> **Prompt**
Copy out, from the data below, each line in which the word "theorem" occurs.

> **Dataset extract**
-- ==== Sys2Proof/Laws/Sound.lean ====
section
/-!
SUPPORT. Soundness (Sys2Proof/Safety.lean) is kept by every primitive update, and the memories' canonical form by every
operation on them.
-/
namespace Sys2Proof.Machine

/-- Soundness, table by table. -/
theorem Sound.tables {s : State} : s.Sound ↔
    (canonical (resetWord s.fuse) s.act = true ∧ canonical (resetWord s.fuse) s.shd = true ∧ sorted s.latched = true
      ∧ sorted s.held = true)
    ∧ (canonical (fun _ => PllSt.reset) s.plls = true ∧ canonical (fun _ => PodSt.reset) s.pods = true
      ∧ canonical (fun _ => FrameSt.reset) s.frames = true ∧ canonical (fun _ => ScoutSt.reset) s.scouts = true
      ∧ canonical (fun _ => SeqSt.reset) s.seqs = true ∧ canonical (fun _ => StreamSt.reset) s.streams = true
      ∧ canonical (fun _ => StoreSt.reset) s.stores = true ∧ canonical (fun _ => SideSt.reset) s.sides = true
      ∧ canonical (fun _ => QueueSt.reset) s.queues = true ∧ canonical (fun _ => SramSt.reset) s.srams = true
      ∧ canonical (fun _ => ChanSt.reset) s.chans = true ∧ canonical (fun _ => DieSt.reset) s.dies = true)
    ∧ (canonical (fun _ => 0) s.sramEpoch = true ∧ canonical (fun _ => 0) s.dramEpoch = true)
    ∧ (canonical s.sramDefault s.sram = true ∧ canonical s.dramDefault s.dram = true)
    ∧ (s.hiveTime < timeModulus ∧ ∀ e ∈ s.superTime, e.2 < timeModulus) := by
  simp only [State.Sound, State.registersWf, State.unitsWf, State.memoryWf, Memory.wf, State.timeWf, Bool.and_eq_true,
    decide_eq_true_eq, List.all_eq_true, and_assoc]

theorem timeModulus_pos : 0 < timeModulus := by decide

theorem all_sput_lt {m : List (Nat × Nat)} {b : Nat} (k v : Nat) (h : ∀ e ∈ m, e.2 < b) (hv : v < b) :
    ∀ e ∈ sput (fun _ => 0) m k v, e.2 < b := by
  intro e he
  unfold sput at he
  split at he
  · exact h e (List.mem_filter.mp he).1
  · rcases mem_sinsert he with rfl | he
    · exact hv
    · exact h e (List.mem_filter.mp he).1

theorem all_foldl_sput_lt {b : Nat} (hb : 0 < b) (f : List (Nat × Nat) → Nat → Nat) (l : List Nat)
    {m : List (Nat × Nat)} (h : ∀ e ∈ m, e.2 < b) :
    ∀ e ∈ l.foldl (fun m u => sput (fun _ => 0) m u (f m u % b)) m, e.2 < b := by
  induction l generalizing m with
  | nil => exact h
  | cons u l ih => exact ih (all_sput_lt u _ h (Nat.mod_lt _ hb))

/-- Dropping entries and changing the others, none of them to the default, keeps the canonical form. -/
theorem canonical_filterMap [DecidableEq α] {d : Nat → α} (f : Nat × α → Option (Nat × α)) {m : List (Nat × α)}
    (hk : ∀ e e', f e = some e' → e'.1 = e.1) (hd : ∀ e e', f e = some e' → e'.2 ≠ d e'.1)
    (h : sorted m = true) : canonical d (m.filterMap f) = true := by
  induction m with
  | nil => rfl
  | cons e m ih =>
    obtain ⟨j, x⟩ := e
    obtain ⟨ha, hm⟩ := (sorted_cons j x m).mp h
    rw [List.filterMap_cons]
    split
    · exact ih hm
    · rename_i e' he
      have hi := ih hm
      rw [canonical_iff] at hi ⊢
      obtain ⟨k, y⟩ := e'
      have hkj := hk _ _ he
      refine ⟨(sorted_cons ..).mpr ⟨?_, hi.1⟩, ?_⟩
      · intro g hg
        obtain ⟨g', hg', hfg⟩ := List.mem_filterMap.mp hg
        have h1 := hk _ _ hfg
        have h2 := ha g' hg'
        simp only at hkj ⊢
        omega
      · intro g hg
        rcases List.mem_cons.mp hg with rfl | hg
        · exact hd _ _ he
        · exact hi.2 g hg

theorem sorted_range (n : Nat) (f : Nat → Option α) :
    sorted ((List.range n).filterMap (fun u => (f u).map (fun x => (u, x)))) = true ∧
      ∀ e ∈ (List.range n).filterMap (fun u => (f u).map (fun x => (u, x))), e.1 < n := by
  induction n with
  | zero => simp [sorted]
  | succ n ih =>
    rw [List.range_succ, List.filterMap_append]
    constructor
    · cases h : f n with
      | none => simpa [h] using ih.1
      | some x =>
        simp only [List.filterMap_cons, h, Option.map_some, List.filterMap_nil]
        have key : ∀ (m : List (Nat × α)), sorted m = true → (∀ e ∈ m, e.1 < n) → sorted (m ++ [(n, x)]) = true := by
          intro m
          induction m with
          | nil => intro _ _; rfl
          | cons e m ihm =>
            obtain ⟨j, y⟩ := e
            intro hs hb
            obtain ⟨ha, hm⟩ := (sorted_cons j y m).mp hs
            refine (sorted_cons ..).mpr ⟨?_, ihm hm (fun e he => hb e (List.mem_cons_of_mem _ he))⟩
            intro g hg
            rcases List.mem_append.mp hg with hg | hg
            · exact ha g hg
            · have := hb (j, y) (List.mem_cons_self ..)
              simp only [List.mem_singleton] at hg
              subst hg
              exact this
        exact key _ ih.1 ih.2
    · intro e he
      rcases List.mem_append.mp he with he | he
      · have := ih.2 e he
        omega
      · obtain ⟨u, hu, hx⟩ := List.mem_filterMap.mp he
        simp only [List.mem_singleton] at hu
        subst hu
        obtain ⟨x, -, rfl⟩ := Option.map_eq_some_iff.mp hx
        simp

> **Written answer**
theorem Sound.tables {s : State} : s.Sound ↔
theorem timeModulus_pos : 0 < timeModulus := by decide
theorem all_sput_lt {m : List (Nat × Nat)} {b : Nat} (k v : Nat) (h : ∀ e ∈ m, e.2 < b) (hv : v < b) :
theorem all_foldl_sput_lt {b : Nat} (hb : 0 < b) (f : List (Nat × Nat) → Nat → Nat) (l : List Nat)
theorem canonical_filterMap [DecidableEq α] {d : Nat → α} (f : Nat × α → Option (Nat × α)) {m : List (Nat × α)}
theorem sorted_range (n : Nat) (f : Nat → Option α) :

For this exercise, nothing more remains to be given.